Start of Source material
theorem fire_raise {l : List Trigger} {e : Exc} (h : s.fire l = .raise e) : e.cause = .breakpoint := by
  unfold State.fire at h
  split at h
  · simp at h
  · split at h
    · simp at h
    · simp only [Check.raise.injEq] at h; rw [← h]

theorem accessTriggers_raise {k : AccessClass} {va : Word} {e : Exc} (h : s.accessTriggers k va = .raise e) :
    e.cause = .breakpoint ∧ (k.load = true ∨ k.store = true) := by
  unfold State.accessTriggers at h
  split at h
  · simp at h
  · refine ⟨fire_raise h, ?_⟩
    unfold State.fire at h
    split at h
    · simp at h
    · split at h
      · simp at h
      · rename_i hne
        simp only [List.isEmpty_iff, List.filter_eq_nil_iff, not_forall] at hne
        obtain ⟨tr, -, htr⟩ := hne
        simp only [Trigger.firesOnAccess, not_not, Bool.and_eq_true, Bool.or_eq_true] at htr
        tauto

/-- The exceptions `CheckAddr` raises, all with the effective address as trap value (rules R199, R201). -/
theorem checkAddr_raise {k : OpClass} {va : Word} {e : Exc} (h : s.checkAddr k va = .raise e) :
    e.tval = va ∧ (e.cause = .storeAmoPageFault ∨ e.cause = .storeAmoGuestPageFault ∨ e.cause = .storeAmoAccessFault) := by
  unfold State.checkAddr at h
  dsimp only at h
  split at h
  · simp only [Check.raise.injEq] at h; subst h; exact ⟨rfl, .inr (.inr rfl)⟩
  · simp only [Check.raise.injEq] at h; subst h; exact ⟨rfl, .inr (.inl rfl)⟩
  · split at h
    · simp only [Check.raise.injEq] at h; subst h; exact ⟨rfl, .inl rfl⟩
    · split at h
      · simp only [Check.raise.injEq] at h; subst h; exact ⟨rfl, .inr (.inl rfl)⟩
      · split at h
        · simp at h
        · split at h
          · simp only [Check.raise.injEq] at h; subst h; exact ⟨rfl, .inr (.inr rfl)⟩
          · simp at h

/-- What is known when `CheckAddr` returns (rule R199). -/
theorem checkAddr_pass {k : OpClass} {va : Word} {r : Checked} (h : s.checkAddr k va = .pass r) :
    ∃ gpa, translateVa s.hart.csr va.toNat s.effMode = .mapped r.s1 r.g gpa r.pa ∧
      s.firstStageOk k s.effMode r.s1 = true ∧ s.gStageOk k r.g = true ∧ s.pmaConstraintsMet r.pa = true ∧
      s.jointOk k s.effMode r.pa = true ∧ r.wm = s.anyJointW s.effMode r.pa := by
  unfold State.checkAddr at h
  dsimp only at h
  split at h
  · simp at h
  · simp at h
  · rename_i s1 g gpa pa htr
    split at h
    · simp at h
    · split at h
      · simp at h
      · split at h
        · simp at h
        · split at h
          · simp at h
          · simp only [Check.pass.injEq] at h
            subst h
            simp_all

/-- The attributes are the same throughout a block that `CheckAddr` returns (rule R90). -/
theorem attrs_eq_of_pmaConstraintsMet {pa a : Nat} (h : s.pmaConstraintsMet pa = true) (ha : a ∈ s.block pa) :
    s.attrs a = s.attrs pa := by
  simp only [State.pmaConstraintsMet, Bool.and_eq_true, List.all_eq_true, beq_iff_eq] at h
  exact h.1 a ha

theorem cset_eq_of_pmaConstraintsMet {pa a : Nat} (h : s.pmaConstraintsMet pa = true) (ha : a ∈ s.block pa)
    (o : ObserverId) : s.cset o a = s.cset o pa := by
  simp [State.cset, attrs_eq_of_pmaConstraintsMet h ha, State.mem_block_iff_base.mp ha]

theorem keyOf_eq_of_pmaConstraintsMet {pa a : Nat} (h : s.pmaConstraintsMet pa = true) (ha : a ∈ s.block pa)
    (o : ObserverId) : s.keyOf o a = s.keyOf o pa := by
  simp [State.keyOf, cset_eq_of_pmaConstraintsMet h ha, State.mem_block_iff_base.mp ha]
End of Source material
Assignment - Quote the listing word for word from its first line through the line in which "(h : s.accessTriggers" appears.

Task answer -
theorem fire_raise {l : List Trigger} {e : Exc} (h : s.fire l = .raise e) : e.cause = .breakpoint := by
  unfold State.fire at h
  split at h
  · simp at h
  · split at h
    · simp at h
    · simp only [Check.raise.injEq] at h; rw [← h]

theorem accessTriggers_raise {k : AccessClass} {va : Word} {e : Exc} (h : s.accessTriggers k va = .raise e) :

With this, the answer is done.